KULIAHALISLAM.COM – Islam seperti agama-agama yang lainnya memiliki dua dimensi yang tidak dapat dipisahkan, yaitu dimensi esoterik dan eksoterik.
Pada dimensi esoteriknya, agama melampaui ruang dan waktu, melampaui rasionalitas, bersifat transenden dan mutlak. Sementara dalam dimensi eksoteriknya, agama berwujud dalam bentuk yang terstruktur, ada dalam ruang dan waktu, rasionalitas, terbatas dan relatif.
Relativitas bentuk agama (eksoterisme), membuka peluang untuk dilakukan pengkajian secara kritis, mendalam, dan rasional, sehingga nilai-nilai kebenaran yang dikandungnya dapat tersingkap dari tabir keterbatasan dan relativitasnya, serta dapat berfungsi sebagai sumber kemaslahatan dalam kehidupan manusia pada jagat raya ini.
Begitupun juga dalam konteks ruang publik, Islam tidak bisa dilepaskan dari kesejarahannya yang dinamis dan kompleks.
Sehingga, pembacaan terhadap Islam tidak cukup hanya dengan satu pendekatan, apalagi hanya dengan pendekatan normatif, melainkan harus dilakukan dengan pendekatan dan perspektif jamak.
Dari sudut waktu, Islam berproses dalam dua bentang waktu yang berbeda tetapi tidak dapat dipisahkan, yaitu pada masa proses tasyri’ (pada masa Nabi) dan pasca proses tasyri’ (sejak masa sahabat sampai sekarang).
Islam, sebagai agama yang menjadi problem solver dalam kehidupan manusia pada dua bentang waktu tersebut, sudah tentu menghadapi berbagai masalah yang berbeda.
Itu artinya, ketika Islam berkembang semakin luas dan bersentuhan dengan keragaman budaya, maka problem yang dihadapi tentu semakin kompleks bila dibandingkan dengan problem yang dihadapi pada masa-masa tasyri’.
Karena itu, studi Islam tidaklah cukup hanya dengan dilakukan dengan analisis teks, melainkan harus juga dikaitkan dengan konteks yang melatarinya, baik konteks yang melatari pada saat teks diturunkan, maupun konteks yang melatari pada saat teks akan diterapkan dalam waktu dan ruang yang berbeda.

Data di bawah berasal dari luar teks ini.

-- ==== Sys2Proof/Laws/State.lean ====
section
/-! SUPPORT. What each named update of State leaves alone: one lemma for each other field, true by rfl, so that no later proof unfolds a record
update. -/

namespace Sys2Proof.Laws

open Sys2Proof Sys2Proof.Machine

variable (s : State)

@[simp] theorem setRg_tie (r : RegName) (v : W32) (i j : Nat) : (s.setRg r v i j).tie = s.tie := rfl
@[simp] theorem setRg_caps (r : RegName) (v : W32) (i j : Nat) : (s.setRg r v i j).caps = s.caps := rfl
@[simp] theorem setRg_clk (r : RegName) (v : W32) (i j : Nat) : (s.setRg r v i j).clk = s.clk := rfl
@[simp] theorem setRg_tim (r : RegName) (v : W32) (i j : Nat) : (s.setRg r v i j).tim = s.tim := rfl
@[simp] theorem setRg_acts (r : RegName) (v : W32) (i j : Nat) : (s.setRg r v i j).acts = s.acts := rfl
@[simp] theorem setRg_nextAct (r : RegName) (v : W32) (i j : Nat) : (s.setRg r v i j).nextAct = s.nextAct := rfl
@[simp] theorem setRg_views (r : RegName) (v : W32) (i j : Nat) : (s.setRg r v i j).views = s.views := rfl
@[simp] theorem setRg_viewDue (r : RegName) (v : W32) (i j : Nat) : (s.setRg r v i j).viewDue = s.viewDue := rfl
@[simp] theorem setRg_prog (r : RegName) (v : W32) (i j : Nat) : (s.setRg r v i j).prog = s.prog := rfl
@[simp] theorem setRg_xf (r : RegName) (v : W32) (i j : Nat) : (s.setRg r v i j).xf = s.xf := rfl
@[simp] theorem setRg_net (r : RegName) (v : W32) (i j : Nat) : (s.setRg r v i j).net = s.net := rfl
@[simp] theorem setRg_obs (r : RegName) (v : W32) (i j : Nat) : (s.setRg r v i j).obs = s.obs := rfl
@[simp] theorem setRg_boot (r : RegName) (v : W32) (i j : Nat) : (s.setRg r v i j).boot = s.boot := rfl
@[simp] theorem setRg_opt (r : RegName) (v : W32) (i j : Nat) : (s.setRg r v i j).opt = s.opt := rfl
@[simp] theorem setRg_sec (r : RegName) (v : W32) (i j : Nat) : (s.setRg r v i j).sec = s.sec := rfl
@[simp] theorem setRg_tap (r : RegName) (v : W32) (i j : Nat) : (s.setRg r v i j).tap = s.tap := rfl
@[simp] theorem setRg_i3c (r : RegName) (v : W32) (i j : Nat) : (s.setRg r v i j).i3c = s.i3c := rfl
@[simp] theorem setRg_kiln (r : RegName) (v : W32) (i j : Nat) : (s.setRg r v i j).kiln = s.kiln := rfl
@[simp] theorem setRg_bnd (r : RegName) (v : W32) (i j : Nat) : (s.setRg r v i j).bnd = s.bnd := rfl
@[simp] theorem setRg_rgAns (r : RegName) (v : W32) (i j : Nat) : (s.setRg r v i j).rgAns = s.rgAns := rfl
@[simp] theorem setRg_free (r : RegName) (v : W32) (i j : Nat) : (s.setRg r v i j).free = s.free := rfl
@[simp] theorem setRg_pending (r : RegName) (v : W32) (i j : Nat) : (s.setRg r v i j).pending = s.pending := rfl

@[simp] theorem put_tie (f : Fld) (v i j : Nat) : (s.put f v i j).tie = s.tie := rfl
@[simp] theorem put_caps (f : Fld) (v i j : Nat) : (s.put f v i j).caps = s.caps := rfl
@[simp] theorem put_clk (f : Fld) (v i j : Nat) : (s.put f v i j).clk = s.clk := rfl
@[simp] theorem put_tim (f : Fld) (v i j : Nat) : (s.put f v i j).tim = s.tim := rfl
@[simp] theorem put_acts (f : Fld) (v i j : Nat) : (s.put f v i j).acts = s.acts := rfl
@[simp] theorem put_nextAct (f : Fld) (v i j : Nat) : (s.put f v i j).nextAct = s.nextAct := rfl
@[simp] theorem put_views (f : Fld) (v i j : Nat) : (s.put f v i j).views = s.views := rfl
@[simp] theorem put_viewDue (f : Fld) (v i j : Nat) : (s.put f v i j).viewDue = s.viewDue := rfl
@[simp] theorem put_prog (f : Fld) (v i j : Nat) : (s.put f v i j).prog = s.prog := rfl
@[simp] theorem put_xf (f : Fld) (v i j : Nat) : (s.put f v i j).xf = s.xf := rfl
@[simp] theorem put_net (f : Fld) (v i j : Nat) : (s.put f v i j).net = s.net := rfl
@[simp] theorem put_obs (f : Fld) (v i j : Nat) : (s.put f v i j).obs = s.obs := rfl
@[simp] theorem put_boot (f : Fld) (v i j : Nat) : (s.put f v i j).boot = s.boot := rfl
@[simp] theorem put_opt (f : Fld) (v i j : Nat) : (s.put f v i j).opt = s.opt := rfl
@[simp] theorem put_sec (f : Fld) (v i j : Nat) : (s.put f v i j).sec = s.sec := rfl
@[simp] theorem put_tap (f : Fld) (v i j : Nat) : (s.put f v i j).tap = s.tap := rfl
@[simp] theorem put_i3c (f : Fld) (v i j : Nat) : (s.put f v i j).i3c = s.i3c := rfl
@[simp] theorem put_kiln (f : Fld) (v i j : Nat) : (s.put f v i j).kiln = s.kiln := rfl
@[simp] theorem put_bnd (f : Fld) (v i j : Nat) : (s.put f v i j).bnd = s.bnd := rfl
@[simp] theorem put_rgAns (f : Fld) (v i j : Nat) : (s.put f v i j).rgAns = s.rgAns := rfl
@[simp] theorem put_free (f : Fld) (v i j : Nat) : (s.put f v i j).free = s.free := rfl
@[simp] theorem put_pending (f : Fld) (v i j : Nat) : (s.put f v i j).pending = s.pending := rfl
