/-- A raise leaves the keys and the test access port alone. -/
theorem raise_keeps_sec_tap {src : Nat} (bound : src < 128) : (raise s src).sec = s.sec ∧ (raise s src).tap = s.tap := by
  have watched := watched_raise s src bound
  exact ⟨watched.sec, watched.tap⟩

theorem tap_zeroiseKeys (s : State) : (zeroiseKeys s).tap = s.tap := by
  unfold zeroiseKeys
  exact foldl_keeps State.tap _ (fun _ _ => put_tap _ _ _ _ _) _ s

/-- The first load of all zeroises the keys and raises SECURITY (R715). -/
theorem tapLoad_of_first (test : s.on GLB_LOCK.TEST = false) (closed : s.tap.opened = false) (ir : Nat) (f : Tap → Tap) :
    (tapLoad s ir f).tap = { f s.tap with ir := ir, drive := 0, opened := true } ∧ (tapLoad s ir f).sec.cs = none ∧
      (tapLoad s ir f).sec.kwk = [] ∧ (tapLoad s ir f).sec.ek = [] ∧ Pends (tapLoad s ir f) 4 := by
  obtain ⟨sec, tap⟩ := raise_keeps_sec_tap (s := zeroiseKeys s) (src := 4) (by decide)
  have load : tapLoad s ir f = putTap (raise (zeroiseKeys s) 4) { f s.tap with ir := ir, drive := 0, opened := true } := by
    simp [tapLoad, test, closed, tap, tap_zeroiseKeys]
  rw [load, tap_putTap, sec_putTap, sec, pends_putTap]
  exact ⟨rfl, rfl, rfl, rfl, pends_raise (by decide)⟩

/-- Settles O60: transfers word by word, the provisional ID by its fields, and a load of the test registers by whether test access is closed,
opened before or new. -/
theorem sidePorts : Obligations.SidePorts := by
  unfold Obligations.SidePorts
  intro s
  refine ⟨fun por => ⟨fun a free => ?entdaa, fun a b addr => ?addressed, ?rstdaa, fun b addr => ⟨?getpid, ?getbcr, ?getdcr, ?getmwl, ?getmrl,
      ?getstatus, fun w d n off word place len few => ?registers, fun w d n off high word place len few window door => ?window, fun n => ?read⟩⟩,
    ?pid, ⟨rfl, rfl⟩, ⟨_, rfl, rfl, rfl, rfl, rfl, rfl⟩, ⟨rfl, rfl, rfl, rfl⟩, fun b => ⟨rfl, rfl⟩, fun test w b => ⟨?wirClosed, ?wdrClosed⟩,
    fun test w b => ⟨fun opened => ⟨?wirOpened, ?wdrOpened⟩, fun closed => ⟨?wirFirst, ?wdrFirst⟩⟩⟩
  case entdaa =>
    have taken : exec (.entdaa a) s = .next (putI3c s { s.i3c with addr := some (a % 128), last := i3cPid s ++ [0, 0] }) :=
      congrArg Host.Outcome.next (if_neg (by simp [por, free]))
    exact ⟨_, taken, rfl, rfl, rfl⟩
  case addressed => exact congrArg Host.Outcome.next (if_pos (by simp [addr]))
  case rstdaa => exact congrArg Host.Outcome.next (if_neg (by simp [por]))
  case getpid | getbcr | getdcr | getmwl | getmrl => exact congrArg Host.Outcome.next (i3cAnswer_of_addressed por addr _)
  case getstatus =>
    have answered := i3cAnswer_of_addressed (s := (freeBytes s 2).2) por addr (freeBytes s 2).1
    exact ⟨_, congrArg Host.Outcome.next answered, length_freeBytes s 2, rfl⟩
  case registers =>
    subst place
    have run := execI3cPrivateWrite_of_words (w := w) por addr (by omega) len few
    rw [decide_eq_false (by omega), i3cWords_registers s (n := n) (by omega) len (i3cOffset_lt w)] at run
    refine ⟨wordsWritten s (w / 4 % 2 ^ 22 * 4) d n, _, run, rfl, ?_⟩
    split
    case isTrue empty => rw [empty, Nat.mul_zero, Nat.add_zero, Nat.mod_eq_of_lt (i3cOffset_lt w)]; rfl
    case isFalse => rfl
  case window =>
    subst place
    have run := execI3cPrivateWrite_of_words (w := w) por addr (by omega) len few
    rw [decide_eq_true high, i3cWords_bootWindow s (n := n) (by omega) len window door] at run
    exact ⟨_, run, len ▸ spwRead_spwWrite s _ d, fun a outside => spwGet_spwWrite_outside s _ d (by rwa [len]), rfl, rfl⟩
  case read =>
    obtain ⟨t, run, last⟩ := execI3cPrivateRead_last por addr n
    refine ⟨t, run, ?_, fun four boot => ?_⟩
    · rw [last, List.length_take, length_i3cReadRun, ceilDiv]
      omega
    · obtain ⟨k, words⟩ : ∃ k, ceilDiv (min n 1028) 4 = k + 1 := Nat.exists_eq_succ_of_ne_zero (by unfold ceilDiv; omega)
      rw [last, List.take_take, Nat.min_eq_left (by omega), boot, words, take_i3cReadRun]
  case pid =>
    rw [i3cPid, List.reverse_reverse]
    exact pid_fields _ _
  case wirClosed | wdrClosed => exact congrArg Host.Outcome.next (tapLoad_of_closed test _ _)
  case wirOpened | wdrOpened =>
    have load := tapLoad_of_opened test opened
    exact congrArg Host.Outcome.next ((load _ _).trans (by rw [← opened]; rfl))
  case wirFirst =>
    obtain ⟨tap, cs, kwk, ek, raised⟩ := tapLoad_of_first test closed 0x10 (fun t => { t with wir := w })
    exact ⟨_, rfl, by rw [tap], by rw [tap], cs, kwk, ek, raised⟩
  case wdrFirst =>
    obtain ⟨tap, cs, kwk, ek, raised⟩ := tapLoad_of_first test closed 0x11 (fun t => { t with wdr := b })
    exact ⟨_, rfl, by rw [tap], by rw [tap], cs, kwk, ek, raised⟩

Tentu saja, problem epistemologis studi Islam yang dalam perkembangan awal bertumpu pada idealisme dengan menjadikan teks-teks suci sebagai satu-satunya sumber kebenaran.
Pada perkembangan berikutnya, bergerak menuju empirisme dengan memandang bahwa Islam tidak bisa dilihat hanya dari teks-teks sucinya, karena Islam telah menjadi budaya dalam perilaku penganutnya.
Maka dari itu, studi Islam pada masa modern berkembang ke dalam berbagai pendekatan ilmu pengetahuan, seperti antropologi, sosiologi, sejarah dan lainnya. Pada era kontemporer ini, dengan meminjam istilah kunt, muncul paradigma baru dalam studi Islam baik di Barat maupun di Timur (dunia Islam sendiri).
Diharapkan dengan berbagai pendekatan dan dari berbagai perspektif, wacana keislaman kontemporer tidak lagi hanya berkutat pada masalah ketuhanan dan berbagai problem telogis, masalah halal-haram dalam sistem hukum formalnya, masalah qath’i dan dzanni dalam teks sucinya, masalah mutawatir dan ahad dalam sunnah Nabinya, dan masalah politik kekuasaan yang hanya memperparah konflik internal umat Islam.
Wacana keIslaman kontemporer, dengan kerangka berpikir holistik melalui berbagai pendekatan dan berbagai perspektif, diharapkan mampu menyuguhkan suatu konsep kehidupan yang berbasis nilai-nilai humanitas, cinta dan kasih sayang, toleransi, keadilan, persamaan, kesetaraan, persaudaraan, demokrasi, HAM, kemaslahatan umum, pelestarian lingkungan hidup dan isu-isu kontemporer lainnya dalam kehidupan masyarakat global yang plural dan multikuktural. Wallahu a’lam bisshawaab.